• **WHAT THIS TASK INVOLVES**:
Go to the line in the entries below that holds "let d := ps.foldl" and repeat exactly from there through the line that holds "a).ref + (d.axis a).optCorr", inclusive.

Dataset entries
/-! ### Alignment (R141) -/

/-- A comet's alignment is complete: READY, and the vote follows (Table 3.2, Table 7.3, R188). -/
def Dev.cometReady (d : Dev) (c : Comet) : Dev :=
  let d := d.modComet c (fun x => { x with state := .ready, searching := false })
  let d := d.modCircuits (fun x => x.state == .presteer && x.north == c.north && x.plane == c.plane) (fun x => { x with state := .ready })
  d.revote c.job

/-- The end of a comet at a head takes a verdict. -/
def Comet.setOk (c : Comet) (h : Nat) (ok : Bool) : Comet :=
  if h = headOf c.north c.plane then { c with okN := ok } else { c with okS := ok }

/-- The other head of a comet. -/
def Comet.otherHead (c : Comet) (h : Nat) : Nat :=
  if h = headOf c.north c.plane then headOf (southPort c.south) c.plane else headOf c.north c.plane

/-- Whether a head searches. -/
def Dev.searching (d : Dev) (h : Nat) : Bool := (d.head h).search.isSome

/-! ### Reacquire (R145) -/

/-- A plane's shutters at both ends of a circuit are opened or darkened by a strobe (R164, R165). -/
def Dev.strobeShutters (d : Dev) (c : Circuit) (o : Bool) : Dev :=
  let ps := [c.north, southPort c.south]
  let d := ps.foldl (fun d p => d.setShutter p c.plane o) d
  match d.freeTags 1 with
  | some (t :: _) =>
    let ws := ps.map (fun p => (⟨p, shutterTuner c.plane, d.shutterCode p c.plane o⟩ : TWrite))
    (d.stageWrites t ws).armFixed { z := (d.now / 2 + 1) * 2 + 30 * Config.us, pods := podsOf ws, tag := t, kind := 5 }
  | _ => d

/-- The reference of an axis at its head's last valid tap-power group; where none has been valid, the one it holds. The last valid group
may be one of an earlier circuit of the head (DESIGN CHOICE, log 92). -/
def Dev.goodRef (d : Dev) (a : Nat) : Int :=
  match (d.head (headOfAxis a)).good with
  | some g => if a % 2 = 0 then g.1 else g.2
  | none => (d.axis a).ref + (d.axis a).optCorr

/-- One axis of a reacquire goes back to its good reference, in ACQUIRE; a faulted one is first seeded cold (R145, Table 5.6). -/
def Dev.reacquireAxis (d : Dev) (a : Nat) : Dev :=
  let good := d.goodRef a
  let back := fun (d : Dev) => d.modAxis a (fun x => { x with ref := good, optCorr := 0, motion := none })
  match (d.axis a).state with
  | .fault => if (d.axis a).poisonedSets.isEmpty then back (d.coldSeedAxis a .acquire) else d
  | .track => (back d).setAxis a .acquire
  | .acquire => back d
  | _ => d

/-- The heads of a reacquire go back to the reference of their last valid group, in ACQUIRE: a head in HOLD_CLOSED slews there first,
not before 1 ms after a flip (Table 5.6). The first end searches. -/
def Dev.reacquireTry (d : Dev) (c : Circuit) : Dev :=
  let hs := pairHeads c.north c.south c.plane
  let d := hs.foldl (fun d h =>
    let still := (headAxes h).filter (fun a => (d.axis a).state == .holdClosed && (d.head h).noLaunch ≤ d.now)
    let d := (headAxes h).foldl Dev.reacquireAxis d
    let d := if still.isEmpty then d else d.launchGang none (still.map (fun a => (a, d.goodRef a)))
    d.modHead h (fun x => { x with confirm := 0, firstRead := true, search := none, taps := [] })) d
  d.startSearch (headOf c.north c.plane) 0 true

/-- Reacquire starts on a circuit: its shutters dark, its pilots on, its first try (R145). -/
def Dev.startReacquire (d : Dev) (c : Circuit) : Dev :=
  let id := d.cometId
  let d := { d with arr := { d.arr with nextComet := d.arr.nextComet + 1 } }
  let d := d.strobeShutters c false
  let d := (pairHeads c.north c.south c.plane).foldl (fun d h => d.gateOpen h id) d
  let d := d.reacquireTry c
  let r := (c.north, c.plane, 1, d.now + d.nat 0x2310 2 * Config.ms)
  let rest := d.eng.reacquires.filter (fun x => !(x.1 == c.north && x.2.1 == c.plane))
  ({ d with eng := { d.eng with reacquires := rest ++ [r] } }).sendMonitors [c.north, southPort c.south]

/-- A reacquire ends: pilots off, the heads where a search has brought them (R145). -/
def Dev.endReacquire (d : Dev) (c : Circuit) : Dev :=
  let d := { d with eng := { d.eng with
    reacquires := d.eng.reacquires.filter (fun x => !(x.1 == c.north && x.2.1 == c.plane)) } }
  (pairHeads c.north c.south c.plane).foldl (fun d h => (d.gateClose h).stopSearch h) d

/-- The key of a recovery's scope. -/
def Recovery.key (r : Recovery) : Nat :=
  if r.scope = 0 then circuitScope r.index r.plane else if r.scope = 1 then 1 + r.index else 0

/-- Whether a recovery carries an older epoch than its scope's (R324). -/
def Dev.staleRecovery (d : Dev) (r : Recovery) : Bool := d.epochOf r.key != r.epoch

/-- A recovery leaves the table. -/
def Dev.dropRecovery (d : Dev) (r : Recovery) : Dev :=
  { d with faults := { d.faults with recoveries := d.faults.recoveries.filter (· != r) } }

/-- The success of a recovery re-enters the queue as an event of the fault's class, under the code of the fault (R315, R316). -/
def Dev.resultEvent (d : Dev) (r : Recovery) : Dev :=
  let scope := if r.scope = 0 then 2 else if r.scope = 1 then 1 else 0
  let index := if r.scope = 2 then 0 else r.index
  d.enqueue { code := r.code, cls := r.cls, scope := scope, index := index, time := d.now, level := r.level, result := true
              epoch := d.eventEpoch scope index, onset := some r.onset, budgets := r.budgets }

/-- Recoveries of a level succeed: LEVEL_SUCCEEDED counts a success (Table 12.5), and the result of one that carries an older epoch than
its scope's is discarded and counted in STALE_RESULTS (R324). -/
def Dev.recovered (d : Dev) (level : Nat) (sel : Recovery → Bool) : Dev :=
  let mine := d.faults.recoveries.filter (fun r => r.level = level && sel r)
  let stale := mine.filter d.staleRecovery
  let good := mine.filter (fun r => !d.staleRecovery r)
  let d := mine.foldl Dev.dropRecovery d
  let d := if stale.isEmpty then d else d.bump 0x2300 0x0B stale.length
  if good.isEmpty then d else good.foldl Dev.resultEvent (d.bump 0x2311 (level + 5))

/-- Whether a recovery serves a circuit. -/
def Recovery.ofCircuit (north plane : Nat) (r : Recovery) : Bool := r.scope = 0 && r.index = north && r.plane = plane

/-- A reacquire succeeds (R145): TRACK again, the shutters open, the circuit LIVE or DEGRADED, L1 done. -/
def Dev.reacquired (d : Dev) (c : Circuit) : Dev :=
  let d := d.endReacquire c
  let d := (pairHeads c.north c.south c.plane).foldl Dev.enterTrack d
  let d := d.strobeShutters c true
  let d := d.modCircuits (fun x => x.north == c.north && x.plane == c.plane) (fun x => { x with state := d.litState x })
  let d := (d.unlatch 0x0302 2 c.north).unlatch 0x0302 2 (southPort c.south)
  let d := (pairAxes c.north c.south c.plane).foldl (fun d a => d.unlatch 0x0201 3 a) d
  (d.recovered 1 (Recovery.ofCircuit c.north c.plane)).sendMonitors [c.north, southPort c.south]
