-- ==== Sys2Proof/Machine/Grants.lean ====
section
/-!
DEFINITION. Roles and grants (R341 to R346, R354, R356, R361): what dropping and taking a grant does, joining the twin,
and the copies of store items (R353).
-/

namespace Sys2Proof.Machine
open Sys2Proof

/-- The twin machine changes. -/
def Dev.modTwin (d : Dev) (f : Twin → Twin) : Dev := { d with twin := f d.twin }

/-- Whether the twins are joined (R345). -/
def Dev.joined (d : Dev) : Bool := d.disc.twinJoin == 1 && (d.link 38).isUp

/-- SYNC_CAUSE. -/
def Dev.syncCause (d : Dev) (c : Nat) : Dev := d.setNum 0x2500 8 c

/-! ### Service ports at the holder of COLL_GRANT (R222, R224) -/

/-- The lanes of the circuit in force at a service port's south port. -/
def Dev.serviceLanes (d : Dev) (n : Nat) : Nat :=
  ((d.circuits.find? (fun c => c.inForce && c.south == 480 + n)).map (·.lanes)).getD 0

/-- A service port opens on the lanes of its circuit, once the service selector points at this twin (R22, R224). -/
def Dev.openService (d : Dev) (n : Nat) (fast : Bool) : Dev :=
  let m := d.serviceLanes n
  if m = 0 || !d.isC || !d.holdsColl || d.twin.selector != d.twinId then d
  else (d.modLink n (fun x => { x with mask := m })).enableLink n fast

/-- A lane of a service port passes from the OLD context to the NEW one at its graded step, also one that OLD did not use, and hunts
there (R224). -/
def Dev.moveSvcLane (d : Dev) (n lanes k : Nat) : Dev :=
  let x := d.lane n k
  let d := d.modLink n (fun y => { y with mask := setBit y.mask k false, active := setBit y.active k false })
  let d := (d.modLane n k Lane.shut).refreshLink n
  if !lanes.testBit k then d
  else
    let d := (d.modLink (64 + n) (fun y => { y with mask := setBit y.mask k true })).modLane (64 + n) k (fun _ => x.shut)
    d.huntLane (64 + n) k

/-- The OLD context of a graded move closes at step 7, and the NEW one is the port's (R224). -/
def Dev.endSvcMove (d : Dev) (n : Nat) : Dev :=
  let d := d.closeContext n
  let y := d.link (64 + n)
  let d := d.modLink n (fun x => { y with lanes := x.lanes.foldl (fun t e => if y.mask.testBit e.1 then t else tset t e.1 e.2) y.lanes })
  ({ d with opt := { d.opt with links := tdel d.opt.links (64 + n) } }).huntLink n

/-- The circuits in force that end at a service port, of a list. -/
def svcCircuits (l : List Circuit) (n : Nat) : List Circuit := l.filter (fun c => c.inForce && c.south == 480 + n)

/-- The service ports follow a change of the circuits (R224): a clean move opens a new context in fast retrain, a release
closes the old one, a graded move opens a second context, a change of mask changes the width only. -/
def Dev.retrainService (d : Dev) (old : List Circuit) (n : Nat) : Dev :=
  if !d.isC || !d.holdsColl then d
  else match svcCircuits old n, svcCircuits d.circuits n with
    | [], [] => d
    | [], _ => d.openService n true
    | _, [] => d.disableService n
    | a :: _, [b] =>
      if a.north = b.north && a.plane = b.plane then
        if a.lanes = b.lanes then d
        else
          let d := (bitsOf 8 (maskOut a.lanes b.lanes)).foldl (fun d k => d.modLane n k Lane.shut) d
          let d := (d.modLink n (fun x => { x with mask := b.lanes, active := x.active &&& b.lanes })).refreshLink n
          d.huntLink n
      else (d.disableService n).openService n true
    | a :: _, b =>
      match b.find? (fun c => !(c.north == a.north && c.plane == a.plane)) with
      | none => d
      | some c =>
        let d := (d.moveSvcLane n c.lanes 0).newAttempt (64 + n)
        d.modLink (64 + n) (fun x => { x with fast := true })

/-- Every service port follows a change of the circuits. -/
def Dev.retrainServices (d : Dev) (old : List Circuit) : Dev := (upto 32).foldl (fun d n => d.retrainService old n) d

/-! ### Dropping a grant -/

/-- A commit record without the entry that was in flight. -/
def Commit.idle (c : Commit) : Commit := { lastOutcome := c.lastOutcome, lastZ := c.lastZ, lastFlip := c.lastFlip, lastSlot := c.lastSlot }

/-- DRIVE_GRANT is dropped: every axis OPEN, no comet, round, recovery or unfixed strobe of this module goes on, and the
permits of the role end (R342, R374, Table 13.6). -/
def Dev.dropDrive (d : Dev) (hold : Bool) (r : TRole) : Dev :=
  if d.twin.ownDrive then
    let d := (if hold then d.holdBoards else d).freeze true
    let d := (d.modTwin (fun t =>
      { t with ownDrive := false, wantDrive := false, drive := r, handover := if t.handover = 2 then 4 else t.handover
               takenAt := none })).emit (.grant false false)
    let d := d.openAll
    let d := (d.eng.heads.map Prod.fst).foldl Dev.gateClose d
    let d := d.cancelStrobes (fun _ => true)
    let d := d.endCircuits (fun c => !c.inForce)
    let d := { d with
      arr := { d.arr with
        comets := [], detours := [], watches := [], groups := []
        commits := d.arr.commits.map (fun (e : Nat × Commit) => (e.1, if e.2.state == CommitState.flipping then e.2 else e.2.idle)) }
      rings := { d.rings with
        rounds := [], due := false
        ports := d.rings.ports.map (fun (e : Nat × Bankport) => (e.1, { e.2 with calOut := 0 })) }
      faults := { d.faults with recoveries := [], releases := [], stalls := [] }
      power := { d.power with
        grants := d.power.grants.filter (fun g => !(g.cls == 1 || g.cls == 2))
        deferred := d.power.deferred.filter (fun g => !(g.cls == 1 || g.cls == 2)) }
      disc := { d.disc with ports := d.disc.ports.map (fun (e : Nat × Port) =>
        (e.1, { e.2 with queue := [], awaiting := none, repeats := [] })) } }
    d.topologyChanged
  else d.modTwin (fun t => { t with wantDrive := false })

/-- The service selector follows the counted COLL_GRANT lines (R22, R343): it moves to the twin that alone asserts, and keeps its position
while both or neither do. -/
def Dev.aimSelector (d : Dev) : Dev :=
  d.modTwin (fun t =>
    let want := if t.ownColl && !t.lineColl then some d.twinId else if !t.ownColl && t.lineColl then some (1 - d.twinId) else none
    { t with moving := if want = some t.selector then none else want })

/-- COLL_GRANT is dropped: the service ports close, the engine stops, its jobs are PLANNED (R262, R342, R361). -/
def Dev.dropColl (d : Dev) (r : TRole) : Dev :=
  if d.twin.ownColl then
    let d := (d.modTwin (fun t => { t with ownColl := false, wantColl := false, coll := r, collHandover := false })).emit (.grant true false)
    let d := (upto 32).foldl Dev.disableService d.aimSelector
    let d := (upto 16).foldl Dev.enginePlanned d
    { d with
      coll := { d.coll with state := if d.coll.state == .fault then .fault else .off, queues := [] }
      twin := { d.twin with mirrors := d.twin.mirrors.map (fun (e : Nat × Mirror) =>
        (e.1, { e.2 with state := if e.2.state = 1 then 1 else 0, due := [] })) }
      power := { d.power with
        grants := d.power.grants.filter (fun g => g.cls != 3), deferred := d.power.deferred.filter (fun g => g.cls != 3) } }
  else d.modTwin (fun t => { t with wantColl := false })

/-- The roles that follow the twin end: NONE from SYNCING or STANDBY (Table 13.6). -/
def Dev.leaveRoles (d : Dev) : Dev :=
  d.modTwin (fun t =>
    { t with drive := if t.drive == .active then .active else .none, coll := if t.coll == .active then .active else .none
             intake := none, good := 0, missing := 0, differ := 0, wantDrive := false, wantColl := false })

/-- PD0 drops both grants (R342). -/
def Dev.dropGrants (d : Dev) (hold : Bool) : Dev := ((d.dropDrive hold .none).dropColl .none).leaveRoles

/-- The Director enters FAULT, from any state but BOOT (Table 2.12): a command in progress ends with
CMD_RESULT 2, its entries are disarmed and both grants drop. -/
def Dev.enterFault (d : Dev) (c : Cause) : Dev :=
  if d.inState [.boot, .fault] then d
  else
    let d := if d.dir.inProgress.isSome then { d with dir := { d.dir with inProgress := none, cmdResult := 2 } } else d
    (((d.setState .fault c).disarmEntries).dropGrants true).announce

/-! ### Taking DRIVE_GRANT (R356) -/

/-- An entry that was in flight at the switch-over: staged and armed again before its cancel limit, otherwise applied by a
catch-up strobe at Z + 50 µs or Z + 100 µs, the first that is at least 60 µs away. -/
def Dev.takeEntry (d : Dev) (j : Nat) : Dev :=
  let c := d.commit j
  let es := centries (d.slot c.slot)
  let bare := es.any (·.starts) && (d.jobComets j).isEmpty
  match c.state with
  | .presteer => d.modCommit j (fun x => { x with voted := none, stages := [], bare := bare })
  | .voted => d.modCommit j (fun x => { x with voted := some true, stages := [], bare := bare })
  | .go | .acked | .confirmed =>
    let d := (d.modCommit j (fun x => { x with stages := [] })).reserve j
    let d := (d.commit j).stages.foldl (fun d s => d.stageWrites s.tag (d.stepWrites j es s.step)) d
    let d := d.modCommit j (fun x => { x with ended := d.endedBy j es, armed := true })
    if d.now < c.firstLimit then
      let r := d.armAll j (d.commit j).stages
      r.1.modCommit j (fun x => { x with armed := r.2 })
    else (d.commit j).stages.foldl (fun d s =>
      let at_ := if d.now + 60 * Config.us ≤ s.z + 50 * Config.us then s.z + 50 * Config.us else s.z + 100 * Config.us
      if d.now + 60 * Config.us ≤ at_ then d.armFixed { z := at_, pods := s.pods, tag := s.tag, kind := 3, job := j } else d) d
  | .flipping => d
  | _ => if (d.job j).state == .running then d.placeNext j (d.now + 10 * Config.ms) else d

/-- Fresh events from the states of the circuits (R333). -/
def Dev.freshEvents (d : Dev) : Dev :=
  d.circuits.foldl (fun d c =>
    if c.state == .lost then d.raise 0x0302 2 2 c.north true [BitVec.ofNat 8 c.lanes]
    else if c.state == .degraded && (c.lostN ||| c.lostS) != 0 then d.raise 0x0301 1 2 c.north true [BitVec.ofNat 8 (c.lostN ||| c.lostS)]
    else d) d

/-- A comet that has not flipped begins again from rest. -/
def Comet.again (c : Comet) : Comet :=
  if c.active && c.state != .staged then { c with state := .waiting, leg := 0, searching := false, okN := false, okS := false } else c

/-- The boards are held and adopted by the new holder (R150, R356). -/
def Dev.holdForAdoption (d : Dev) : Dev :=
  { d with eng := { d.eng with boards := d.eng.boards.map (fun (e : Nat × Board) =>
      (e.1, match e.2.state with
        | .inService | .holding | .adopting => { e.2 with state := .adopting, holdFrames := 0 }
        | _ => e.2)) } }

/-- What a module does that takes DRIVE_GRANT (R356). -/
def Dev.takeDrive (d : Dev) : Dev :=
  let unplanned := (d.twin.drive == .standby || d.twin.drive == .syncing) && d.twin.handoverCycle = 0
  let d := d.modTwin (fun t =>
    { t with drive := .active, wantDrive := false, takenAt := some d.now, assertedAt := d.now, handoverCycle := 0
             swapDue := if d.nat 0x2510 1 = 0 then 0 else d.now + d.nat 0x2510 1 * 3600 * Config.sec, swapWaiting := none })
  let d := if unplanned then d.bump 0x2510 5 else d
  let d := (d.endCircuits (fun c => !c.inForce)).holdForAdoption
  let d := { d with
    arr := { d.arr with comets := d.arr.comets.map Comet.again }
    faults := { d.faults with recoveries := [], latched := d.faults.latched.filter (fun x => x.scope != 2) } }
  let d := (d.fireEpoch 0).topologyChanged
  let d := if d.isRootNow then
      { d with arr := { d.arr with epoch := max d.arr.epoch d.arr.seenEpoch + 1, leaderSince := d.now, groups := [] } }
    else d
  let d := (upto 16).foldl Dev.takeEntry d
  ((d.freshEvents).refreshAllProbing).revoteAll

/-! ### Taking COLL_GRANT (R361, R363) -/

/-- An epoch of a bank becomes the optimizer state of its job: from bank 1 the words are copied to the plan's regions
(R362). -/
def restoreBank (m : Dev × Hbm) (j b : Nat) : Dev × Hbm :=
  let p := m.1.plan j
  let e := (m.1.mirror j).bank b
  let m := if b = 0 then m else (epochRegions p).foldl (fun m k =>
    (upto (ceilTo 64 (regionElem k * planN p) / 64)).foldl (fun m i =>
      let r := readWord m (m.1.bankAddr j 1 k + 64 * i)
      writeWord r.1 ((planRegion p k).1 + 64 * i) r.2.1 r.2.2) m) m
  (((m.1.release 3 (96 + j)).modEngJob j (fun x => { x with state := .ready, updated := e.1, count := e.2.1, lr := e.2.2 })).modMirror j
    (fun x => { x with restore := 2, restoreStep := e.1 }), m.2)

/-- Whether a job is RUNNING or RESTARTING. -/
def Dev.jobUp (d : Dev) (j : Nat) : Bool := d.jobIn j [.running, .restarting]

/-- What a module does that takes COLL_GRANT: PD11 at fault priority, the selector, and the jobs of the old holder: each
running job with a plan restarts (event 0x0704); with none running it is the end of a hand-over, and every job takes back
its newest epoch (R361, R363; DEDUCED, log 31). -/
def takeColl (m : Dev × Hbm) : Dev × Hbm :=
  let d := m.1
  let took := d.twin.coll == .standby || d.twin.coll == .syncing
  let jobs := (upto 16).filter (fun j => !(d.plan j).isEmpty)
  let running := jobs.any d.jobUp
  let d := ((d.endPermits 5 (fun _ => true)).modTwin (fun t =>
    { t with coll := .active, wantColl := false, collAssertedAt := d.now, healthRun := false })).aimSelector.emit (.selector d.twinId)
  let d := if took && running then d.bump 0x2510 5 else d
  let d := d.switchOn 11 .fault
  let d := if d.isOn 11 then { d with coll := { d.coll with state := .selftest } } else d
  let d := (upto 32).foldl (fun d n => d.openService n true) d
  let d := if took then jobs.foldl Dev.enginePlanned d else d
  if !took then (d, m.2)
  else if running then
    ((jobs.filter (fun j => (d.shardOf j).isSome)).foldl (fun d j => d.raise 0x0704 4 1 j true) d, m.2)
  else jobs.foldl (fun m j =>
    let x := m.1.mirror j
    let b := 1 - x.older
    if (x.bank b).1 = 0 then m else restoreBank m j b) (d, m.2)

• **PROBLEM SOLUTION**:
  let d := ps.foldl (fun d p => d.setShutter p c.plane o) d
  match d.freeTags 1 with
  | some (t :: _) =>
    let ws := ps.map (fun p => (⟨p, shutterTuner c.plane, d.shutterCode p c.plane o⟩ : TWrite))
    (d.stageWrites t ws).armFixed { z := (d.now / 2 + 1) * 2 + 30 * Config.us, pods := podsOf ws, tag := t, kind := 5 }
  | _ => d

/-- The reference of an axis at its head's last valid tap-power group; where none has been valid, the one it holds. The last valid group
may be one of an earlier circuit of the head (DESIGN CHOICE, log 92). -/
def Dev.goodRef (d : Dev) (a : Nat) : Int :=
  match (d.head (headOfAxis a)).good with
  | some g => if a % 2 = 0 then g.1 else g.2
  | none => (d.axis a).ref + (d.axis a).optCorr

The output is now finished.